What spin do quarks and leptons have?

Answer 20

1/2

Question 21

What are the three charged leptons?

Answer 21

electron, muon, tau

Q = -1

Question 22

What are the three neutral leptons?

Answer 22

electron neutrino, muon neutrino, tau neutrino

negligible mass

Question 23

Which fundamental bosons have spin 1?

Answer 23

Photon, gluon, Z, W+-

Question 24

Which bosons have zero mass?

Answer 24

photon, gluon

Question 25

Which bosons have charge?

Answer 25

W+- only

gluons carry colour charge

Question 26

Which fundamental boson has spin 0?

Answer 26

The Higgs boson

Question 27

Which fundamental bosons have defined parity?

Charge parity?

Answer 27

Photons and gluons have P = -1
Higgs boson has P = 1
Photons have C = -1

Question 28

What spin do pions have?
What kind of particle are they?
What is their intrinsic parity?

Answer 28

Pions have spin 0
They are mesons (quark antiquark pair)
Pions have intrinsic parity -1
**neutral pion has intrinsic charge parity +1

Question 29

What is the intrinsic parity of nucleons?

Answer 29

Neutrons and protons both have P = +1

Question 30

What are the purely EM vertices?

Answer 30

Photon coupled to an identical charged lepton pair, or an identical quark pair.

Question 31

What is the approximate maximal range of a gluon?

Answer 31

10^-15m (one femtometre)

Question 32

How does the weak interaction couple in the leptonic sector?

Answer 32

W+ and W- can couple to a charged lepton and neutrino pair, within the same family. (conserving lepton number)
**remember, the weak interaction only couples to left-handed fermions and right handed anti-fermions.

Question 33

How does the weak interaction couple in the quark sector?

Answer 33

Quark flavour is not conserved.
Quark family is not conserved (“quark mixing” as per the cabbibo hypothesis).
**the further away, familialy, the more cabbibo supressed.

Question 34

How does the “electroweak” Z boson couple to fermions?

Answer 34

Couples to all fermions, conserves flavour.

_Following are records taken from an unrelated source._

-- ==== Sys2Proof/Machine/Galois.lean ====
section
/-!
DEFINITION. The field GF(256) over 0x11B (40_field.md R130 to R136), polynomial evaluation
(41_sharing.md R150) and Lagrange interpolation at zero (R153).
-/

namespace Sys2Proof.Machine

/-- `gf_add(a, b) = gf_sub(a, b) = a ⊕ b` (40_field.md R130). -/
def gfAdd (a b : Byte) : Byte := a ^^^ b

/-- `GF_POLY = 0x11B` (40_field.md R131), x^8 + x^4 + x^3 + x + 1. -/
def gfPoly : BitVec 15 := 0x11B

/-- The carry-less product of two polynomials, before reduction (40_field.md R131, first loop). -/
def clmul (a b : Byte) : BitVec 15 :=
  (List.range 8).foldl
    (fun p i => if b.getLsbD i then p ^^^ (a.setWidth 15 <<< i) else p) 0

/-- Reduction modulo GF_POLY: "for i in 14 downto 8" (40_field.md R131, second loop). -/
def gfReduce (p : BitVec 15) : Byte :=
  ([14, 13, 12, 11, 10, 9, 8].foldl
    (fun p i => if p.getLsbD i then p ^^^ (gfPoly <<< (i - 8)) else p) p).setWidth 8

/-- `gf_mul(a, b)` (40_field.md R131). -/
def gfMul (a b : Byte) : Byte := gfReduce (clmul a b)

/-- `gf_inv(b) = b^254` for `b ≠ 0` (40_field.md R132), as the product of `b^2, b^4, …, b^128`; for
`b = 0` it "is not defined": a free value (assumption log 8). -/
def gfInv (b : Byte) : Byte :=
  if b = 0 then Config.gfInvZero
  else
    let b2 := gfMul b b
    let b4 := gfMul b2 b2
    let b8 := gfMul b4 b4
    let b16 := gfMul b8 b8
    let b32 := gfMul b16 b16
    let b64 := gfMul b32 b32
    let b128 := gfMul b64 b64
    gfMul b2 (gfMul b4 (gfMul b8 (gfMul b16 (gfMul b32 (gfMul b64 b128)))))

/-- `gf_div(a, b) = a ⊗ gf_inv(b)` (40_field.md R133). -/
def gfDiv (a b : Byte) : Byte := gfMul a (gfInv b)

/-- `b^n`, the ⊗-product of `n` copies (40_field.md R132, R136). -/
def gfPow (b : Byte) : Nat → Byte
  | 0 => 1
  | n + 1 => gfMul (gfPow b n) b

/-- EXP, rows 0_ to 3_ (40_field.md R136). -/
def expRows0 : List Byte := [
  0x01, 0x03, 0x05, 0x0F, 0x11, 0x33, 0x55, 0xFF, 0x1A, 0x2E, 0x72, 0x96, 0xA1, 0xF8, 0x13, 0x35,
  0x5F, 0xE1, 0x38, 0x48, 0xD8, 0x73, 0x95, 0xA4, 0xF7, 0x02, 0x06, 0x0A, 0x1E, 0x22, 0x66, 0xAA,
  0xE5, 0x34, 0x5C, 0xE4, 0x37, 0x59, 0xEB, 0x26, 0x6A, 0xBE, 0xD9, 0x70, 0x90, 0xAB, 0xE6, 0x31,
  0x53, 0xF5, 0x04, 0x0C, 0x14, 0x3C, 0x44, 0xCC, 0x4F, 0xD1, 0x68, 0xB8, 0xD3, 0x6E, 0xB2, 0xCD]

/-- EXP, rows 4_ to 7_ (40_field.md R136). -/
def expRows1 : List Byte := [
  0x4C, 0xD4, 0x67, 0xA9, 0xE0, 0x3B, 0x4D, 0xD7, 0x62, 0xA6, 0xF1, 0x08, 0x18, 0x28, 0x78, 0x88,
  0x83, 0x9E, 0xB9, 0xD0, 0x6B, 0xBD, 0xDC, 0x7F, 0x81, 0x98, 0xB3, 0xCE, 0x49, 0xDB, 0x76, 0x9A,
  0xB5, 0xC4, 0x57, 0xF9, 0x10, 0x30, 0x50, 0xF0, 0x0B, 0x1D, 0x27, 0x69, 0xBB, 0xD6, 0x61, 0xA3,
  0xFE, 0x19, 0x2B, 0x7D, 0x87, 0x92, 0xAD, 0xEC, 0x2F, 0x71, 0x93, 0xAE, 0xE9, 0x20, 0x60, 0xA0]

/-- EXP, rows 8_ to B_ (40_field.md R136). -/
def expRows2 : List Byte := [
  0xFB, 0x16, 0x3A, 0x4E, 0xD2, 0x6D, 0xB7, 0xC2, 0x5D, 0xE7, 0x32, 0x56, 0xFA, 0x15, 0x3F, 0x41,
  0xC3, 0x5E, 0xE2, 0x3D, 0x47, 0xC9, 0x40, 0xC0, 0x5B, 0xED, 0x2C, 0x74, 0x9C, 0xBF, 0xDA, 0x75,
  0x9F, 0xBA, 0xD5, 0x64, 0xAC, 0xEF, 0x2A, 0x7E, 0x82, 0x9D, 0xBC, 0xDF, 0x7A, 0x8E, 0x89, 0x80,
  0x9B, 0xB6, 0xC1, 0x58, 0xE8, 0x23, 0x65, 0xAF, 0xEA, 0x25, 0x6F, 0xB1, 0xC8, 0x43, 0xC5, 0x54]

/-- EXP, rows C_ to F_ (40_field.md R136). -/
def expRows3 : List Byte := [
  0xFC, 0x1F, 0x21, 0x63, 0xA5, 0xF4, 0x07, 0x09, 0x1B, 0x2D, 0x77, 0x99, 0xB0, 0xCB, 0x46, 0xCA,
  0x45, 0xCF, 0x4A, 0xDE, 0x79, 0x8B, 0x86, 0x91, 0xA8, 0xE3, 0x3E, 0x42, 0xC6, 0x51, 0xF3, 0x0E,
  0x12, 0x36, 0x5A, 0xEE, 0x29, 0x7B, 0x8D, 0x8C, 0x8F, 0x8A, 0x85, 0x94, 0xA7, 0xF2, 0x0D, 0x17,
  0x39, 0x4B, 0xDD, 0x7C, 0x84, 0x97, 0xA2, 0xFD, 0x1C, 0x24, 0x6C, 0xB4, 0xC7, 0x52, 0xF6, 0x01]

/-- The read-only table EXP (10_state.md R53, 40_field.md R136). -/
def expTable : List Byte := expRows0 ++ expRows1 ++ expRows2 ++ expRows3

/-- LOG, rows 0_ to 3_ (40_field.md R136). -/
def logRows0 : List Byte := [
  0x00, 0x00, 0x19, 0x01, 0x32, 0x02, 0x1A, 0xC6, 0x4B, 0xC7, 0x1B, 0x68, 0x33, 0xEE, 0xDF, 0x03,
  0x64, 0x04, 0xE0, 0x0E, 0x34, 0x8D, 0x81, 0xEF, 0x4C, 0x71, 0x08, 0xC8, 0xF8, 0x69, 0x1C, 0xC1,
  0x7D, 0xC2, 0x1D, 0xB5, 0xF9, 0xB9, 0x27, 0x6A, 0x4D, 0xE4, 0xA6, 0x72, 0x9A, 0xC9, 0x09, 0x78,
  0x65, 0x2F, 0x8A, 0x05, 0x21, 0x0F, 0xE1, 0x24, 0x12, 0xF0, 0x82, 0x45, 0x35, 0x93, 0xDA, 0x8E]

/-- LOG, rows 4_ to 7_ (40_field.md R136). -/
def logRows1 : List Byte := [
  0x96, 0x8F, 0xDB, 0xBD, 0x36, 0xD0, 0xCE, 0x94, 0x13, 0x5C, 0xD2, 0xF1, 0x40, 0x46, 0x83, 0x38,
  0x66, 0xDD, 0xFD, 0x30, 0xBF, 0x06, 0x8B, 0x62, 0xB3, 0x25, 0xE2, 0x98, 0x22, 0x88, 0x91, 0x10,
  0x7E, 0x6E, 0x48, 0xC3, 0xA3, 0xB6, 0x1E, 0x42, 0x3A, 0x6B, 0x28, 0x54, 0xFA, 0x85, 0x3D, 0xBA,
  0x2B, 0x79, 0x0A, 0x15, 0x9B, 0x9F, 0x5E, 0xCA, 0x4E, 0xD4, 0xAC, 0xE5, 0xF3, 0x73, 0xA7, 0x57]

/-- LOG, rows 8_ to B_ (40_field.md R136). -/
def logRows2 : List Byte := [
  0xAF, 0x58, 0xA8, 0x50, 0xF4, 0xEA, 0xD6, 0x74, 0x4F, 0xAE, 0xE9, 0xD5, 0xE7, 0xE6, 0xAD, 0xE8,
  0x2C, 0xD7, 0x75, 0x7A, 0xEB, 0x16, 0x0B, 0xF5, 0x59, 0xCB, 0x5F, 0xB0, 0x9C, 0xA9, 0x51, 0xA0,
  0x7F, 0x0C, 0xF6, 0x6F, 0x17, 0xC4, 0x49, 0xEC, 0xD8, 0x43, 0x1F, 0x2D, 0xA4, 0x76, 0x7B, 0xB7,
  0xCC, 0xBB, 0x3E, 0x5A, 0xFB, 0x60, 0xB1, 0x86, 0x3B, 0x52, 0xA1, 0x6C, 0xAA, 0x55, 0x29, 0x9D]

/-- LOG, rows C_ to F_ (40_field.md R136). -/
def logRows3 : List Byte := [
  0x97, 0xB2, 0x87, 0x90, 0x61, 0xBE, 0xDC, 0xFC, 0xBC, 0x95, 0xCF, 0xCD, 0x37, 0x3F, 0x5B, 0xD1,
  0x53, 0x39, 0x84, 0x3C, 0x41, 0xA2, 0x6D, 0x47, 0x14, 0x2A, 0x9E, 0x5D, 0x56, 0xF2, 0xD3, 0xAB,
  0x44, 0x11, 0x92, 0xD9, 0x23, 0x20, 0x2E, 0x89, 0xB4, 0x7C, 0xB8, 0x26, 0x77, 0x99, 0xE3, 0xA5,
  0x67, 0x4A, 0xED, 0xDE, 0xC5, 0x31, 0xFE, 0x18, 0x0D, 0x63, 0x8C, 0x80, 0xC0, 0xF7, 0x70, 0x07]

/-- The read-only table LOG (10_state.md R53, 40_field.md R136). -/
def logTable : List Byte := logRows0 ++ logRows1 ++ logRows2 ++ logRows3

/-- `EXP[i]`. -/
def expAt (i : Nat) : Byte := expTable.getD i 0

/-- `LOG[a]`. -/
def logAt (a : Byte) : Nat := (logTable.getD a.toNat 0).toNat

/-- `gf_mul` by the tables (40_field.md R135): the unit's own formulation, equal to `gfMul`. -/
def gfMulByTable (a b : Byte) : Byte :=
  if a = 0 ∨ b = 0 then 0 else expAt ((logAt a + logAt b) % 255)

/-- `gf_div` by the tables for `b ≠ 0` (40_field.md R135), equal to `gfDiv` there. -/
def gfDivByTable (a b : Byte) : Byte :=
  if a = 0 then 0 else expAt ((logAt a + 255 - logAt b) % 255)

/-- `Σ⊕_{j in 0..k-1} f j` (00_scope.md R15). -/
def xorSum (f : Nat → Byte) : Nat → Byte
  | 0 => 0
  | k + 1 => xorSum f k ^^^ f k

/-- `Π⊗_{j in 0..k-1} f j` (00_scope.md R15). -/
def gfProd (f : Nat → Byte) : Nat → Byte
  | 0 => 1
  | k + 1 => gfMul (gfProd f k) (f k)

/-- `poly_eval(c, T, x)` by Horner's rule, `c` the coefficients from the constant term up
(41_sharing.md R150). -/
def polyEval (c : List Byte) (x : Byte) : Byte := c.foldr (fun ck acc => gfMul acc x ^^^ ck) 0

/-- `λ[j] = Π⊗_{m ≠ j} ( X[m] ⊘ (X[j] ⊕ X[m]) )` over `m in 0..k-1` (41_sharing.md R153). -/
def lagrangeCoeff (X : Nat → Byte) (k j : Nat) : Byte :=
  gfProd (fun m => if m = j then 1 else gfDiv (X m) (X j ^^^ X m)) k

/-- One byte of the interpolation at zero: `Σ⊕_{j in 0..k-1} ( Y[j] ⊗ λ[j] )` (41_sharing.md R154),
with the coefficients given. -/
def interpolate (coeffs : List Byte) (Y : Nat → Byte) : Byte :=
  xorSum (fun j => gfMul (Y j) (coeffs.getD j 0)) coeffs.length

/-- The coefficients `λ[0..k-1]` of the x-coordinates `X` (41_sharing.md R153). -/
def lagrangeCoeffs (X : List Byte) : List Byte :=
  (List.range X.length).map (lagrangeCoeff (fun m => X.getD m 0) X.length)

end Sys2Proof.Machine
end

i. e: only couples to identical fermion pairs.
* cannot decay to top anti-top as the combined mass is greater than the Z boson mass.

Question 35

How does the Higgs interaction couple in the fermionic and bosonic sectors?

Answer 35

Couples to all fermions excluding neutrinos, conserving flavour.

1 or 2 H can couple to:

• H pair
• W+ W-
• Z pair

Question 36

What is the basic concept of the Cabbibo Hypothesis?

Answer 36

Quarks exist as a linear superposition of quark states, that can be:

• weak eigenstates (couple with the weak force)
• mass eigenstates (conventional quark states)

Question 37

What process was used to show parity violation by the weak force in the Wu experiment?

Answer 37

The preferred electron emission direction in beta- decay was observed. The nuclear spin orientation was kept polarised using a solenoid.

Switching the polarisation direction resulted in electrons emitted in the opposite direction, violating parity conservation.

We now realise this is necessary due to the chirality condition.

Question 38

What (CP invariant) process was used to show C parity violation by the weak force?

Answer 38

The decay of polarised muons, observed in the rest frame.

The chirality condition results in the charge parity transformed system being forbidden.

Question 39

What process was used to show CP parity violation by the weak force?

Answer 39

The decay of long-lived neutral Kaons into either 3 neutral pions or 2 neutral pions.

The 2 pion decay chain does not conserve CP, but is observed with small branching fraction.

**CP violation can be mathematically incorporated into the CKM matrix.

Question 40

What is the weighting of right-handed and left-handed states for a massive lepton with velocity v in a frame where it is left-handed?

Answer 40

0.5(1-v/c)[right-handed] + 0.5(1+v/c)[left-handed]

**these coefficients will give the suppression factor for a weak interaction.

Question 41

What is the CPT theorem?

Answer 41

CPT symmetry is always invariant.

-> the weak interaction must break T-symmetry in some interactions (not yet observed).

Question 42

Which bosons can couple to themselves?

Answer 42

Gluons, Higgs, W+-

Question 43

What is a parity transformation in spherical polar coordinates?

Answer 43

r -> r
theta -> pi - theta
phi -> pi + phi

Question 44

What are the approximate maximal ranges of the strong and weak interactions?

Answer 44

Strong ~ 10^-15 m (1 fm)

Weak ~ 10^-18 m (10^-3 fm)